Normally, if i want to insert values into a table, i will do something like this (assuming that i know which columns that the values i want to insert belong to):
conn = sqlite3.connect('mydatabase.db')
conn.execute("INSERT INTO MYTABLE (ID,COLUMN1,COLUMN2)\
VALUES(?,?,?)",[myid,value1,value2])
But now i have a list of columns (the length of list may vary) and a list of values for each columns in the list.
For example, if i have a table with 10 columns (Namely, column1, column2...,column10 etc). I have a list of columns that i want to update.Let's say [column3,column4]. And i have a list of values for those columns. [value for column3,value for column4].
How do i insert the values in the list to the individual columns that each belong?
As far as I know the parameter list in conn.execute works only for values, so we have to use string formatting like this:
import sqlite3
conn = sqlite3.connect(':memory:')
conn.execute('CREATE TABLE t (a integer, b integer, c integer)')
col_names = ['a', 'b', 'c']
values = [0, 1, 2]
conn.execute('INSERT INTO t (%s, %s, %s) values(?,?,?)'%tuple(col_names), values)
Please notice this is a very bad attempt since strings passed to the database shall always be checked for injection attack. However you could pass the list of column names to some injection function before insertion.
EDITED:
For variables with various length you could try something like
exec_text = 'INSERT INTO t (' + ','.join(col_names) +') values(' + ','.join(['?'] * len(values)) + ')'
conn.exec(exec_text, values)
# as long as len(col_names) == len(values)
Of course string formatting will work, you just need to be a bit cleverer about it.
col_names = ','.join(col_list)
col_spaces = ','.join(['?'] * len(col_list))
sql = 'INSERT INTO t (%s) values(%s)' % (col_list, col_spaces)
conn.execute(sql, values)
I was looking for a solution to create columns based on a list of unknown / variable length and found this question.
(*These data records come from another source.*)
-- ==== Sys2Proof/Laws/Bytes.lean ====
section
/-! SUPPORT. The small lemmas of the byte order, the frame layout and the codes of the port. -/

namespace Sys2Proof

/-! ### Byte strings -/

@[simp] theorem byteAt_zero (b : Byte) (s : Bytes) : byteAt (b :: s) 0 = b := rfl
@[simp] theorem byteAt_succ (b : Byte) (s : Bytes) (i : Nat) : byteAt (b :: s) (i + 1) = byteAt s i := rfl
@[simp] theorem byteAt_one (a b : Byte) (s : Bytes) : byteAt (a :: b :: s) 1 = b := rfl
@[simp] theorem byteAt_nil (i : Nat) : byteAt [] i = 0#8 := rfl

theorem byteAt_append_left {s t : Bytes} {i : Nat} (h : i < s.length) : byteAt (s ++ t) i = byteAt s i := by
  simp [byteAt, List.getD_eq_getElem?_getD, List.getElem?_append_left h]

theorem byteAt_drop (s : Bytes) (n i : Nat) : byteAt (s.drop n) i = byteAt s (n + i) := by
  simp [byteAt, List.getD_eq_getElem?_getD]

theorem byteAt_take {s : Bytes} {n i : Nat} (h : i < n) : byteAt (s.take n) i = byteAt s i := by
  simp [byteAt, List.getD_eq_getElem?_getD, h]

theorem slice_length (s : Bytes) (i j : Nat) : (slice s i j).length = min (j - i) (s.length - i) := by
  simp [slice]

theorem byteAt_slice {s : Bytes} {i j k : Nat} (h : k < j - i) : byteAt (slice s i j) k = byteAt s (i + k) := by
  rw [slice, byteAt_take h, byteAt_drop]

/-! ### Byte order -/

@[simp] theorem toBe16_length (v : U16) : (toBe16 v).length = 2 := rfl
@[simp] theorem toBe32_length (v : U32) : (toBe32 v).length = 4 := rfl

theorem append_toNat {n : Nat} (a : BitVec n) (b : Byte) : (a ++ b).toNat = a.toNat * 256 + b.toNat := by
  rw [BitVec.toNat_append, ← Nat.shiftLeft_add_eq_or_of_lt b.isLt, Nat.shiftLeft_eq]

theorem append4_toNat (a b c d : Byte) :
    (a ++ b ++ c ++ d).toNat = ((a.toNat * 256 + b.toNat) * 256 + c.toNat) * 256 + d.toNat := by
  rw [append_toNat, append_toNat, append_toNat]

/-- R12: the more significant byte first. -/
theorem be16_toNat (s : Bytes) : (be16 s).toNat = (byteAt s 0).toNat * 256 + (byteAt s 1).toNat :=
  append_toNat (byteAt s 0) (byteAt s 1)

/-- R12 for four bytes. -/
theorem be32_toNat (s : Bytes) : (be32 s).toNat =
    (((byteAt s 0).toNat * 256 + (byteAt s 1).toNat) * 256 + (byteAt s 2).toNat) * 256 + (byteAt s 3).toNat :=
  append4_toNat (byteAt s 0) (byteAt s 1) (byteAt s 2) (byteAt s 3)

/-- `be16` reads back what `BE16` wrote, whatever follows. -/
theorem be16_pair (v : U16) (s : Bytes) : be16 (v.extractLsb' 8 8 :: v.extractLsb' 0 8 :: s) = v := by
  apply BitVec.eq_of_toNat_eq
  rw [be16_toNat]
  simp [byteAt, Nat.shiftRight_eq_div_pow]
  omega

/-- `be32` reads back what `BE32` wrote, whatever follows. -/
theorem be32_quad (v : U32) (s : Bytes) :
    be32 (v.extractLsb' 24 8 :: v.extractLsb' 16 8 :: v.extractLsb' 8 8 :: v.extractLsb' 0 8 :: s) = v := by
  apply BitVec.eq_of_toNat_eq
  rw [be32_toNat]
  simp [byteAt, Nat.shiftRight_eq_div_pow]
  omega

@[simp] theorem be16_toBe16 (v : U16) : be16 (toBe16 v) = v := be16_pair v []
@[simp] theorem be32_toBe32 (v : U32) : be32 (toBe32 v) = v := be32_quad v []
@[simp] theorem be16_toBe16_append (v : U16) (s : Bytes) : be16 (toBe16 v ++ s) = v := be16_pair v s
@[simp] theorem be32_toBe32_append (v : U32) (s : Bytes) : be32 (toBe32 v ++ s) = v := be32_quad v s

/-- `BE16` writes back what `be16` read. -/
@[simp] theorem toBe16_be16 (a b : Byte) (s : Bytes) : toBe16 (be16 (a :: b :: s)) = [a, b] := by
  have h := be16_toNat (a :: b :: s)
  simp only [toBe16, List.cons.injEq, and_true]
  constructor <;> (apply BitVec.eq_of_toNat_eq; simp [Nat.shiftRight_eq_div_pow, h, byteAt]; try omega)

/-- `BE32` writes back what `be32` read. -/
@[simp] theorem toBe32_be32 (a b c d : Byte) (s : Bytes) :
    toBe32 (be32 (a :: b :: c :: d :: s)) = [a, b, c, d] := by
  have h := be32_toNat (a :: b :: c :: d :: s)
  simp only [toBe32, List.cons.injEq, and_true]
  refine ⟨?_, ?_, ?_, ?_⟩ <;>
    (apply BitVec.eq_of_toNat_eq; simp [Nat.shiftRight_eq_div_pow, h, byteAt]; try omega)

/-! ### Codes of the port -/

@[simp] theorem DType.ofCode_code (t : DType) : DType.ofCode t.code = some t := by cases t <;> rfl

theorem DType.code_of_ofCode {c : Byte} {t : DType} (h : DType.ofCode c = some t) : t.code = c := by
  unfold DType.ofCode at h
  repeat' split at h
  all_goals first | cases h; simp_all [DType.code] | cases h

/-! ### The layout of a frame -/

@[simp] theorem frameBytes_length (fn : Byte) (p : Bytes) (c : U16) : (frameBytes fn p c).length = 6 + p.length := by
  simp [frameBytes]; omega

@[simp] theorem byteAt_frameBytes_zero (fn : Byte) (p : Bytes) (c : U16) : byteAt (frameBytes fn p c) 0 = Config.head := rfl
@[simp] theorem byteAt_frameBytes_one (fn : Byte) (p : Bytes) (c : U16) : byteAt (frameBytes fn p c) 1 = fn := rfl

theorem lengthField_frameBytes (fn : Byte) (p : Bytes) (c : U16) :
    lengthField (frameBytes fn p c) = p.length % 65536 := by
  have h : slice (frameBytes fn p c) 2 4 = toBe16 (BitVec.ofNat 16 p.length) := rfl
  simp [lengthField, h]

@[simp] theorem payloadOf_frameBytes (fn : Byte) (p : Bytes) (c : U16) : payloadOf (frameBytes fn p c) = p := by
  have h : (frameBytes fn p c).drop 4 = p ++ toBe16 c := by simp [frameBytes, toBe16]
  have k : (frameBytes fn p c).length - 2 - 4 = p.length := by simp; omega
  rw [payloadOf, slice, k, h, List.take_left']
  rfl

@[simp] theorem crcField_frameBytes (fn : Byte) (p : Bytes) (c : U16) : crcField (frameBytes fn p c) = c := by
  have h : (frameBytes fn p c).drop (p.length + 4) = toBe16 c := by
    have e : frameBytes fn p c = (([Config.head, fn] ++ toBe16 (BitVec.ofNat 16 p.length)) ++ p) ++ toBe16 c := by
      simp [frameBytes]
    rw [e]
    exact List.drop_left' (by simp; omega)
  have k : (frameBytes fn p c).length - 2 = p.length + 4 := by simp; omega
  rw [crcField, slice, k, h, List.take_of_length_le (by simp; omega), be16_toBe16]

/-- R18 as a proposition. -/
theorem wellFramed_iff (f : Bytes) : wellFramed f = true ↔
    6 ≤ f.length ∧ byteAt f 0 = Config.head ∧ f.length = 6 + (be16 (slice f 2 4)).toNat := by
  unfold wellFramed
  rw [Bool.and_eq_true, Bool.and_eq_true, decide_eq_true_iff, beq_iff_eq, beq_iff_eq, and_assoc]
  rfl

/-- The bytes of a frame whose payload the length field can count are well-framed. -/
theorem wellFramed_frameBytes (fn : Byte) {p : Bytes} (c : U16) (h : p.length ≤ 65535) :
    wellFramed (frameBytes fn p c) = true := by
  have hl := lengthField_frameBytes fn p c
  simp [wellFramed, frameTotal, Config.minFrame, hl]
  omega

/-- R80, R85, R86: a well-framed byte string is the frame of its function byte, its payload and its crc16 field. -/
theorem frameBytes_of_wellFramed {f : Bytes} (h : wellFramed f = true) :
    frameBytes (byteAt f 1) (payloadOf f) (crcField f) = f := by
  obtain ⟨h6, h0, hl⟩ := (wellFramed_iff f).1 h
  clear h
  match f, h6 with
  | a :: b :: c :: d :: r, h6 =>
    have hs : slice (a :: b :: c :: d :: r) 2 4 = [c, d] := by simp [slice]
    have hr : 2 ≤ r.length := by simp at h6; omega
    obtain ⟨p, x, y, rfl⟩ : ∃ p x y, r = p ++ [x, y] := by
      refine ⟨r.take (r.length - 2), byteAt r (r.length - 2), byteAt r (r.length - 1), ?_⟩
      conv_lhs => rw [← List.take_append_drop (r.length - 2) r]
      congr 1
      apply List.ext_getElem
      · simp; omega
      · intro i h1 h2
        simp at h1 h2
        have : i = 0 ∨ i = 1 := by omega
        rcases this with rfl | rfl
        · simp [byteAt, List.getD_eq_getElem?_getD, List.getElem?_eq_getElem (show r.length - 2 < r.length by omega)]
        · have e : r.length - 2 + 1 = r.length - 1 := by omega
          simp [byteAt, List.getD_eq_getElem?_getD, List.getElem?_eq_getElem (show r.length - 1 < r.length by omega), e]
    have hb : (be16 [c, d]).toNat = p.length := by rw [hs] at hl; simp at hl; omega
    have hn : BitVec.ofNat 16 p.length = be16 [c, d] := by rw [← hb]; simp
    have hp : payloadOf (a :: b :: c :: d :: (p ++ [x, y])) = p := by
      simp [payloadOf, slice]
    have hc : crcField (a :: b :: c :: d :: (p ++ [x, y])) = be16 [x, y] := by
      simp [crcField, slice]
    rw [hp, hc]
    simp only [byteAt_zero] at h0
    simp [frameBytes, hn, h0]

end Sys2Proof
end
However, I managed to find a nicer solution (for me anyway), that's also a bit more modern, so thought I'd include it in case it helps someone:
import sqlite3
def create_sql_db(my_list):
file = 'my_sql.db'
table_name = 'table_1'
init_col = 'id'
col_type = 'TEXT'
conn = sqlite3.connect(file)
c = conn.cursor()
# CREATE TABLE (IF IT DOESN'T ALREADY EXIST)
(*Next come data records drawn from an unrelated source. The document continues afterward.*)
theorem witness_IssueWithoutFreeIdHolds : oneId.params.nPending ≠ some oneId.pend.length ∧ (5 : U32).toNat < 2 ^ oneId.params.timeW ∧
    oneId.nextId < 2 ^ oneId.params.idW ∧ ∀ id, id < 2 ^ oneId.params.idW → id ∈ liveIds oneId.pend :=
  ⟨by decide, by decide +kernel, by decide, by decide⟩

theorem witness_ResetStateValues : ∃ t, exec .reset (stateWith [aRead] [0x5A]) = .next t := ⟨_, rfl⟩

theorem witness_StepsFixParametersAndAppendEvents : ∃ t, step (portHolds idle [0x12]) = .next t := ⟨_, rfl⟩

/-- Each element with an instruction that changes it. -/
theorem witness_ElementsHaveTheirWriters : (after idle (exec (.rxPush 0x5A) idle)).rxbuf ≠ idle.rxbuf ∧
    (after idle (exec (.issueRead 0x1200 .int8 5) idle)).nextId ≠ idle.nextId ∧
    (after idle (exec .tick idle)).now ≠ idle.now ∧
    (after idle (exec (.issueRead 0x1200 .int8 5) idle)).pend ≠ idle.pend := by decide +kernel

theorem witness_VerdictsChangeNoElement : SameElements (verdictIs idle true) (verdictIs idle false) ∧
    (∃ t, exec .tick (verdictIs idle true) = .next t) ∧ ∃ t, exec .tick (verdictIs idle false) = .next t :=
  ⟨⟨rfl, rfl, rfl, rfl, rfl⟩, ⟨_, rfl⟩, _, rfl⟩

/-- The block at reset with its agents at the start of a run, the policy on and one item known. -/
def atStart : System :=
  .start (.start true 5 1 50 1000 [{ address := 0x1200, declaredType := .int8, permission := 0 }])

/-- The system after some steps. -/
def runs : Nat → System → System
  | 0, y => y
  | n + 1, y =>
    match y.step with
    | .next z => runs n z
    | .fault _ => y
    | .refused _ => y

/-- The bytes that answer a read of 0x1200. -/
def readAnswer : Bytes := [0x5A, 0x11, 0x00, 0x06, 0x12, 0x00, 0x00, 0x00, 0x00, 0xFF, 0x05, 0xB8]

/-- A read is issued, and all of its answer but the last bytes has come: a thread waits for id 0. -/
def readWaits (n : Nat) : System := runs n ((atStart.read 0x1200 100).receive readAnswer)

/-- What the step after the first `n` tells. -/
def toldNext (n : Nat) : List Event := (runs 1 (readWaits n)).block.events.drop (readWaits n).block.events.length

theorem witness_UnalignedImageFailsAtOnce : atStart.agents.upgrade.underWay = false ∧ (zeros 2049).length % 2048 ≠ 0 ∧
    (zeros 134217728).length % 2048 = 0 ∧ 2048 * 65535 < (zeros 134217728).length ∧
    (atStart.upgrade (zeros 2048)).agents.upgrade.underWay = true := by
  rw [zeros_length, zeros_length]
  decide +kernel

/-- The step with the last byte but one tells nothing, the step with the last the completion. -/
theorem witness_CallerGetsItsOwnCompletion : (∀ n ∈ [11, 12],
      (∃ z, (readWaits n).step = .next z) ∧ nextInstr (readWaits n).block ≠ some .reset ∧
      (readWaits n).issuers.headD .other ≠ .caller 0 ∧
      (readWaits n).agents.callers[0]? = some { command := .issueRead 0x1200 .int8 100, phase := .waiting 0 }) ∧
    completionsOf 0 (toldNext 11) = 0 ∧ toldNext 12 = [] ++ .completion 0 (.readSuccess 0x1200 (-1)) :: [] := by
  refine ⟨fun n hn => ?_, by decide +kernel, by decide +kernel⟩
  obtain rfl | rfl := List.mem_pair.1 hn
  · exact ⟨⟨_, rfl⟩, by decide +kernel, by decide +kernel, by decide +kernel⟩
  · exact ⟨⟨_, rfl⟩, by decide +kernel, by decide +kernel, by decide +kernel⟩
c.execute('CREATE TABLE IF NOT EXISTS {tn} ({nf} {ft})'.format(
tn=table_name, nf=init_col, ft=col_type))
# CREATE A COLUMN FOR EACH ITEM IN THE LIST
for new_column in my_list:
c.execute('ALTER TABLE {tn} ADD COLUMN "{cn}" {ct}'.format(
tn=table_name, cn=new_column, ct=col_type))
conn.close()
my_list = ["Col1", "Col2", "Col3"]
create_sql_db(my_list)
All my data is of the type text, so I just have a single variable "col_type" - but you could for example feed in a list of tuples (or a tuple of tuples, if that's what you're into):
my_other_list = [("ColA", "TEXT"), ("ColB", "INTEGER"), ("ColC", "BLOB")]
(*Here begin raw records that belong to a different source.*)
/-! ### ISSUE_* -/

/-- R132, R194: the `UPGRADE_CRC` frame of an image CRC. -/
theorem buildUpgradeCrcOf_eq (init imageCrc n : U16) : buildUpgradeCrcOf init imageCrc n =
    withCrc init ([0x5A#8, 0x31#8, 0x00#8, 0x04#8] ++ toBe16 imageCrc ++ toBe16 n) := by
  rw [buildUpgradeCrcOf, encodeFrame_of_length init _ (upgradeCrcPayload_length _ n), upgradeCrcPayload, ← List.append_assoc]
  rfl

/-- R193: with a chunk that one packet carries, `ISSUE_UPGRADE_DATA` runs the common part of R190 like the other three. -/
theorem exec_issueUpgradeData_of_fits (k : U16) {chunk : Bytes} (timeout : U32) (s : State) (h : chunk.length ≤ 2048) :
    exec (.issueUpgradeData k chunk timeout) s =
      issue (.upgradeData k) (packetFrame s.params k chunk) timeout.toNat s := by
  rw [← buildUpgradePacket_eq s.params k h]
  exact if_pos ((fitsChunk_iff chunk).2 h)

/-- What the common part of R190 does whatever the request and its frame, each of the four commands does. -/
theorem exec_issue_of_forall {s : State} {timeout : U32} {result : Request → Bytes → State}
    (h : ∀ request frame, issue request frame timeout.toNat s = .next (result request frame)) :
    (∀ a t, exec (.issueRead a t timeout) s = .next (result (.read a t)
      (withCrc s.params.crcInit ([0x5A#8, 0x10#8, 0x00#8, 0x02#8] ++ toBe16 a)))) ∧
    (∀ a (v : U32) t, exec (.issueWrite a v t timeout) s = .next (result (.write a t)
      (withCrc s.params.crcInit ([0x5A#8, 0x20#8, 0x00#8, 0x06#8] ++ toBe16 a ++
        toBe32 (BitVec.ofNat 32 (v.toNat % 2 ^ typeBits t)))))) ∧
    (∀ k (chunk : Bytes), chunk.length ≤ 2048 →
      exec (.issueUpgradeData k chunk timeout) s = .next (result (.upgradeData k) (packetFrame s.params k chunk))) ∧
    (∀ crc n, exec (.issueUpgradeCrc crc n timeout) s = .next (result .upgradeCrc
      (withCrc s.params.crcInit ([0x5A#8, 0x31#8, 0x00#8, 0x04#8] ++ toBe16 crc ++ toBe16 n)))) := by
  refine ⟨fun a t => ?_, fun a v t => ?_, fun k chunk hc => ?_, fun crc n => ?_⟩
  · rw [← buildRead_eq]
    exact h _ _
  · rw [← buildWrite_eq]
    exact h _ _
  · rw [exec_issueUpgradeData_of_fits k timeout s hc]
    exact h _ _
  · rw [← buildUpgradeCrcOf_eq]
    exact h _ _

theorem fitsTime_ne_false {p : Params} {timeout : Nat} (h : timeout < 2 ^ p.timeW) : fitsTime p timeout ≠ false := by
  rw [(fitsTime_iff p timeout).2 h]
  decide

section
variable {s : State} {timeout : U32}

/-- R190: with room in the table, a free id and a timeout that fits, the request is registered. -/
theorem issue_of_free_id {id : Nat} (hroom : s.params.nPending ≠ some s.pend.length)
    (hfit : timeout.toNat < 2 ^ s.params.timeW) (ha : allocId s = some id) (request : Request) (frame : Bytes) :
    issue request frame timeout.toNat s = .next (issued s id request timeout frame) := by
  rw [issue, if_neg (fitsTime_ne_false hfit), if_neg (mt (tableFull_iff _ _).1 hroom), ha]
  exact congrArg Host.Outcome.next (register_eq s id request timeout.toNat frame)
and change the CREATE A COLUMN step to:
for tupl in my_other_list:
new_column = tupl[0] # "ColA", "ColB", "ColC"
col_type = tupl[1] # "TEXT", "INTEGER", "BLOB"
c.execute('ALTER TABLE {tn} ADD COLUMN "{cn}" {ct}'.format(
tn=table_name, cn=new_column, ct=col_type))
As a noob, I can't comment on the very succinct, updated solution #ron_g offered. While testing, though I had to frequently delete the sample database itself, so for any other noobs using this to test, I would advise adding in:
c.execute('DROP TABLE IF EXISTS {tn}'.format(
tn=table_name))
Prior the the 'CREATE TABLE ...' portion.
It appears there are multiple instances of
.format(
tn=table_name ....)
in both 'CREATE TABLE ...' and 'ALTER TABLE ...' so trying to figure out if it's possible to create a single instance (similar to, or including in, the def section).